Queste tradizioni vengono rifiutate nella loro interezza, non però del tutto, e finiscono per confluire in parte nel nuovo racconto che Giuda fa di sé. I due sforzi principali dei redattori giudaiti consistono nell’assolvere David da qualsiasi accusa e mostrare la centralità di Giuda e di Gerusalemme con il tempio salomonico su tutta la regione, da una parte. Dall’altra, nel presentare la dinastia davidica come l’unica legittimata a regnare non sul sud soltanto ma sull’intero popolo di Giuda e Israele. Così entra nell’uso l’espressione “figli di Israele” per indicare non solo la popolazione di provenienza dal nord ma la totalità degli ebrei. In questa prima fase alla fine dell’VIII secolo il disegno ideologico di costruzione di una nuova identità riguarda soltanto il territorio di Giuda di cui cerca di cementare la popolazione mista – autoctona e di origine nordica – in una unità con al centro Gerusalemme. Circa un secolo più tardi, al tempo del ritiro assiro dalla regione e del re Giosia, avverrà una seconda fase con l’ambiziosa estensione del progetto ideologico-identitario anche ai territori del nord e alla popolazione là residente. Negli strati redazionali e nei nuovi testi (come Devarim/Deuteronomio) prodotti al tempo di Giosia l’importanza del regno del nord viene naturalmente sminuita a tutto vantaggio di Gerusalemme, capitale unica in cui si ritiene che un tempo abbiano splendidamente regnato David e Salomone.
Entrambe le fasi sono successive al crollo del regno di Israele nel nord e in buona misura proprio da questo crollo determinate. Tra l’una e l’altra, nel corso di un secolo, l’ideologia panisraelitica si allarga fino a comprendere tutti i territori un tempo appartenuti al regno del nord oltre naturalmente a quelli del regno del sud con le rispettive popolazioni. Strumento necessario di questa ambiziosa ideologia è l’idea che gli abitanti del sud e del nord pensino sé stessi non tanto come appartenenti a una certa tribù o clan, ma come figli di un unico antico progenitore, figli di Israele dunque.
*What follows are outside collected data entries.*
-- ==== Sys2Proof/Machine/Ptp.lean ====
section
/-! DEFINITION. The peer-delay responder (R209, R210) and the observers (R211-R214). Message layouts are those of IEEE 1588
(log entry 51). -/

namespace Sys2Proof.Machine

/-! ## The peer-delay responder -/

/-- A 10-octet PTP timestamp of a time in 2^-16 ns: seconds and whole nanoseconds. -/
def ptpTs (u : Nat) : List Byte := beBytes 10 (of96 u / 65536)

/-- A response of the responder: message type, flags, cf, timestamp; the rest from the request's header `h` (R209). -/
def State.pdrFrame (s : State) (p : Nat) (da : Nat) (h : List Byte) (ty flags : Nat) (cf : Int) (ts : List Byte) :
    List Byte :=
  let hd := beBytes 1 (fieldAt h 0 1 / 16 * 16 + ty) ++ octetsAt h 1 1 ++ beBytes 2 54 ++ octetsAt h 4 2 ++
    beBytes 2 flags ++ beBytes 8 (ofS 64 cf) ++ beBytes 4 0 ++ beBytes 8 (s.rd (.stamp .CLKID) 0) ++ beBytes 2 (p + 1) ++
    octetsAt h 30 2 ++ [5, 0x7F]
  withFcs (padBody (beBytes 6 da ++ beBytes 6 (s.rd (.port .STA_ADDR) (8 * p)) ++ beBytes 2 0x88F7 ++ hd ++ ts ++
    octetsAt h 20 10))

/-- The request is one the responder answers (R209). -/
def State.pdrMatch (s : State) (p : Nat) (sd : Nat) (h : List Byte) : Bool :=
  let d := s.rd (.stamp .SPORT_CFG_PDR_DOM) p
  fieldAt h 0 1 % 16 == 2 && sdL4 sd == 0 && fieldAt h 4 1 == s.rd (.stamp .DOM_DOMAIN_NUM) d &&
  fieldAt h 0 1 / 16 == s.rd (.stamp .DOM_MAJOR_SDO) d && fieldAt h 5 1 == s.rd (.stamp .DOM_MINOR_SDO) d

/-- A frame of the responder waits to leave, with its stamp descriptor and REF. -/
def State.pdrPut (s : State) (p : Nat) (octets : List Byte) (sd ref : Nat) : State :=
  let md := mdSTAMP.put sd (mdREF.put ref (mdIN_PORT.put p 0))
  s.setCtl p (s.ctlOf p ++ [{ desc := { handle := 0, md := md }, queue := 0, octets := octets, own := 2 }])

/-- The responder acts on the frame it holds (R209, R210): with PDR_MODE = 1 a one-step Pdelay_Resp with TURNAROUND at
PLANE 1; with PDR_MODE = 2 a Pdelay_Resp with the arrival time, and a Pdelay_Resp_Follow_Up owed. -/
def State.pdrRespond (s : State) (p : Nat) : State :=
  match s.rxOf (72 + p) with
  | none => s
  | some r =>
    let s := s.setRx (72 + p) none
    let sd := mdSTAMP.get r.md
    let h := octetsAt (fcsBody r.octets) (sdHdr sd) 34
    let mode := s.rd (.stamp .SPORT_CFG_PDR_MODE) p
    if mode = 0 ∨ ¬ s.pdrMatch p sd h then s.count (.stamp .SPORT_PDR_DROP) p
    else if ¬ s.dlyOk p then s.count (.stamp .SPORT_CNT2_NOROLE) p
    else
      let da := frameDa r.octets
      let a := u96 (mdARR.get r.md) - s.fibreRx p
      let cf := toS 64 (fieldAt h 8 8)
      if mode = 1 then s.pdrPut p (s.pdrFrame p da h 3 0 cf (List.replicate 10 0)) (4 + 8 + 14 * 1024) (of96 a)
      else
        let s := s.pdrPut p (s.pdrFrame p da h 3 0x0200 (a % 65536 : Nat) (ptpTs a)) (14 * 1024) 0
        ((((s.setH .pdrFu p 1).setH .pdrFuData p (beNat h)).setHS .pdrFuCf p cf).setH .pdrFuDep p 0).setH .pdrDa p da

/-- PEER_DELAY_RESPOND (R209). -/
def execPeerDelayRespond (p : Fin 72) (s : State) : Host.Outcome State Fault Refusal :=
  .next (s.inUnit .PORT p (fun s => s.pdrRespond p))

/-- The owed Pdelay_Resp_Follow_Up, once its response has left: the fibre-plane departure, with the request's cf added
(R210). -/
def State.pdrFollow (s : State) (p : Nat) : State :=
  if s.h .pdrFu p = 0 ∨ s.h .pdrFuDep p = 0 then s
  else
    let d := s.h .pdrFuDep p - 1
    let f := s.pdrFrame p (s.h .pdrDa p) (beBytes 34 (s.h .pdrFuData p)) 0xA 0 (s.hS .pdrFuCf p + (d % 65536 : Nat)) (ptpTs d)
    ((s.pdrPut p f (14 * 1024) 0).setH .pdrFu p 0).setH .pdrFuDep p 0

/-- PDELAY_FOLLOW_UP_SEND (R210). -/
def execPdelayFollowUpSend (p : Fin 72) (s : State) : Host.Outcome State Fault Refusal :=
  .next (s.inUnit .PORT p (fun s => s.pdrFollow p))

/-! ## Observers -/

/-- A PTP timestamp in 2^-16 ns. -/
def tsU (t : BitVec 80) : Int := (t.toNat / 2 ^ 32 * 1000000000 + t.toNat % 2 ^ 32 : Nat) * (65536 : Int)

/-- The message is one observer o considers (R211). -/
def State.obsTakes (s : State) (o : Nat) (h : ObsHdr) (m : ObsMsg) : Bool :=
  let d := s.rd (.stamp .OBS_CFG_DOM) o
  s.on (.stamp .CTL_EN) 0 && s.on (.stamp .OBS_CFG_EN) o && h.port.val == s.rd (.stamp .OBS_CFG_PORT) o &&
  h.domain.toNat == s.rd (.stamp .DOM_DOMAIN_NUM) d && h.sdo.toNat == s.rd (.stamp .DOM_MAJOR_SDO) d &&
  (match m with
   | .delayReq .. | .pdelayReq .. => true
   | _ => h.spid.toNat == s.rd (.stamp .OBS_PARENT) o)

/-- ASYM of a port (R131). -/
def State.asym (s : State) (p : Nat) : Int := s.rdS (.lane .ASYM) p

/-- An exchange is complete, or discarded for a cause of R213. -/
def State.obsExch (s : State) (o : Nat) (bad : Bool) (ofs mpd : Int) (t2 : Int) : State :=
  if bad ∨ ¬ s.dlyOk (s.rd (.stamp .OBS_CFG_PORT) o) then s.count (.stamp .OBS_CNT_OBS_DISC) o
  else
    let s := s.count (.stamp .OBS_CNT_EXCH) o
    s.setObs o { s.obsOf o with exch := (s.obsOf o).exch ++ [(ofs, mpd, t2.toNat)] }

/-- A Sync is whole: with MECH = 1 and a mean link delay it makes an exchange (R212). -/
def State.obsWhole (s : State) (o : Nat) (x : ObsSync) : State :=
  if ¬ s.on (.stamp .OBS_CFG_MECH) o then s
  else match (s.obsOf o).mpd with
    | none => s
    | some mpd => s.obsExch o x.bad (x.t2 - x.t1 - mpd - s.asym (s.rd (.stamp .OBS_CFG_PORT) o)) mpd x.t2

/-- The exchange of a Delay_Resp with the latest Sync whose t2 precedes its request's t3 (R212, R213). -/
def State.obsE2E (s : State) (o : Nat) (req : ObsReq) (t4 : Int) : State :=
  match (s.obsOf o).syncs.find? (fun x => x.whole && decide (x.t2 < req.t3)) with
  | none => s
  | some x =>
    let a := x.t2 - x.t1
    let b := t4 - req.t3
    let bad := x.bad || req.bad || decide ((1000000000 * 65536 : Int) < req.t3 - x.t2)
    s.obsExch o bad (divRound (a - b) 2 - s.asym (s.rd (.stamp .OBS_CFG_PORT) o)) (divRound (a + b) 2) x.t2

/-- A peer-delay exchange is complete: the mean link delay (IEEE 1588), unless a stamp was VOID or CAUTION. -/
def State.obsPdDone (s : State) (o : Nat) (x : ObsPd) : State :=
  let st := s.obsOf o
  if x.bad then (s.setObs o { st with pd := none }).count (.stamp .OBS_CNT_OBS_DISC) o
  else s.setObs o { st with pd := none, mpd := some (divRound (x.t4 - x.t1 - x.sub) 2) }

/-- A message of the parent has come: both kinds end STALE (R214, log entry 52). -/
def State.obsSeen (s : State) (o k : Nat) : State :=
  let s := s.setH .obsHas o (setBit k (s.h .obsHas o))
  if s.h .obsHas o = 3 then (s.wr (.stamp .OBS_CFG_STALE) o 0).sigRefresh else s

/-- A message is paired (R212, R214). Its stamps are taken to the fibre plane (R193). -/
def State.obsMsg (s : State) (o : Nat) (h : ObsHdr) (m : ObsMsg) : State :=
  let p := h.port.val
  let seq := h.seq.toNat
  let cf := h.cf.toInt
  let st := s.obsOf o
  let rx := fun (x : ObsStamp) => (u96 x.time.toNat : Int) - s.fibreRx p
  let tx := fun (x : ObsStamp) => (u96 x.time.toNat : Int) + s.fibreTx p
  let bad := fun (x : ObsStamp) => x.void || x.caution
  match m with
  | .sync x two origin li =>
    let y : ObsSync := ⟨seq, tsU origin * (!two).toNat + cf, !two, rx x, bad x⟩
    let s := s.setObs o { st with syncs := (y :: st.syncs).take 16 }
    let s := ((s.setH .obsSync o (s.age + 1)).setH .obsSyncInt o li.toNat).obsSeen o 1
    if two then s else s.obsWhole o y
  | .followUp precise =>
    match st.syncs.find? (fun y => y.seq == seq && !y.whole) with
    | none => s
    | some y =>
      let y' : ObsSync := { y with t1 := y.t1 + tsU precise + cf, whole := true }
      (s.setObs o { st with syncs := st.syncs.map (fun z => if z = y then y' else z) }).obsWhole o y'
  | .delayReq x => s.setObs o { st with reqs := (⟨seq, tx x, bad x⟩ :: st.reqs).take 16 }
  | .delayResp receive =>
    if s.on (.stamp .OBS_CFG_MECH) o then s
    else match st.reqs.find? (fun y => y.seq == seq) with
      | none => s
      | some y => (s.setObs o { st with reqs := st.reqs.filter (fun z => z.seq != seq) }).obsE2E o y (tsU receive - cf)
  | .pdelayReq x => s.setObs o { st with pd := some { seq := seq, t1 := tx x, bad := bad x } }
  | .pdelayResp x two receipt =>
    match st.pd with
    | none => s
    | some y =>
      if y.seq ≠ seq then s
      else
        let y : ObsPd := { y with t4 := rx x, sub := cf - (if two then tsU receipt else 0), got := true, bad := y.bad || bad x }
        if two then s.setObs o { st with pd := some y } else s.obsPdDone o y
  | .pdelayRespFollowUp origin =>
    match st.pd with
    | none => s
    | some y => if y.seq = seq ∧ y.got then s.obsPdDone o { y with sub := y.sub + tsU origin + cf } else s
  | .announce cls acc li =>
    let s := s.wr (.stamp .OBS_ANN_CLASS) o cls.toNat
    let s := s.wr (.stamp .OBS_ANN_ACC) o acc.toNat
    let s := s.wr (.stamp .OBS_ANN_LOG_INT) o li.toNat
    ((s.setH .obsAnn o (s.age + 1)).obsSeen o 0).sigRefresh

/-- OBSERVER_MESSAGE (R212). -/
def execObserverMessage (o : Fin 4) (h : ObsHdr) (m : ObsMsg) (s : State) : Host.Outcome State Fault Refusal :=
  .next (s.inUnit .OBS o (fun s => s.when (s.obsTakes o h m) (fun s => s.obsMsg o h m)))

/-- Ticks of three message intervals, `v` a signed log2 of seconds. -/
def threeInts (v : Nat) : Nat :=
  let i := toS 8 v
  if 0 ≤ i then 3 * ticksPerSec * 2 ^ i.toNat else 3 * ticksPerSec / 2 ^ (-i).toNat

/-- The age at which observer o has lacked one of its parent's messages for three intervals (R214). -/
def State.obsDue (s : State) (o : Nat) : Option Nat :=
  let a := if s.h .obsAnn o = 0 then [] else [s.h .obsAnn o - 1 + threeInts (s.rd (.stamp .OBS_ANN_LOG_INT) o)]
  let y := if s.h .obsSync o = 0 then [] else [s.h .obsSync o - 1 + threeInts (s.h .obsSyncInt o)]
  match a ++ y with
  | [] => none
  | x :: l => some (l.foldl min x)

/-- Observer o goes STALE (R214). -/
def State.obsStale (s : State) (o : Nat) : State :=
  match s.obsDue o with
  | none => s
  | some t =>
    let s := (((s.passAge t).setH .obsHas o 0).setH .obsAnn o 0).setH .obsSync o 0
    ((s.wr (.stamp .OBS_CFG_STALE) o 1).raise .STAMP_OBS_STALE (locLane (s.rd (.stamp .OBS_CFG_PORT) o))).sigRefresh

/-- OBSERVER_STALE (R214). -/
def execObserverStale (o : Fin 4) (s : State) : Host.Outcome State Fault Refusal :=
  .next (s.inUnit .OBS o (fun s => s.when (s.on (.stamp .OBS_CFG_EN) o && s.on (.stamp .CTL_EN) 0) (fun s => s.obsStale o)))

/-- A write of PARENT, PORT or DOM clears the observer's pairing state (R211). -/
def State.obsClear (s : State) (o : Nat) : State :=
  (((s.setObs o {}).setH .obsHas o 0).setH .obsAnn o 0).setH .obsSync o 0

/-- STAMP_OBS CFG is written: a PORT above 71 is refused. -/
def State.obsCfg (s : State) (o w : Nat) : State :=
  let s := (s.wr (.stamp .OBS_CFG_EN) o (bits 0 1 w)).wr (.stamp .OBS_CFG_MECH) o (bits 11 1 w)
  let s := s.wr (.stamp .OBS_CFG_DOM) o (bits 8 3 w)
  let s := if bits 1 7 w < 72 then s.wr (.stamp .OBS_CFG_PORT) o (bits 1 7 w) else s.stampRefused
  (s.obsClear o).sigRefresh

/-- The write of an observer's configuration. -/
def State.obsWrite (s : State) (o : Nat) : ObsWrite → State
  | .cfg w => s.obsCfg o w.toNat
  | .parent v => ((s.wr (.stamp .OBS_PARENT) o v.toNat).obsClear o).sigRefresh

/-- OBSERVER_CFG_WRITE (R211). -/
def execObserverCfgWrite (r : Req) (o : Fin 4) (w : ObsWrite) (s : State) : Host.Outcome State Fault Refusal :=
  .next (s.writeTo r .OBS o (fun s => s.obsWrite o w))

/-- At a servo cycle boundary observer o posts the mean of the closing cycle's exchanges: registers, the slots that name it,
and the gate where such a slot steers the clock (R163, R213). -/
def State.obsPost (s : State) (o : Nat) : State :=
  let x := s.obsOf o
  match x.exch with
  | [] => s
  | l =>
    let ofs := meanOf (l.map (fun e => e.1))
    let at_ := (l.getLastD (0, 0, 0)).2.2
    let s := s.setObs o { x with exch := [] }
    let s := (s.wrS (.stamp .OBS_OFS) o ofs).wrS (.stamp .OBS_MPD) o (meanOf (l.map (fun e => e.2.1)))
    let s := (List.range 16).foldl (fun s n => if s.slotSrc n = 78 + o then s.wrS (.sel .SLOT_PHASE) n ofs else s) s
    if s.steers ∧ s.slotSrc (s.h .selSlot - 1) = 78 + o then
      s.measPost ofs (of96 at_) (s.rd (.sel .SLOT_SRC_ID) (s.h .selSlot - 1))
    else s

end Sys2Proof.Machine
end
Così il nome Israele, giustificato a sua volta dai racconti dell’eroe eponimo Yaakov/Israele, si trasforma da nome di un regno potente per breve tempo e poi sconfitto a quello di un popolo con un unico Dio, un’unica capitale in Gerusalemme, un’unica dinastia regnante della linea davidica. In questo senso il popolo di Israele e la terra di Israele sono dunque, paradossalmente ma logicamente, una conseguenza della caduta del regno di Israele.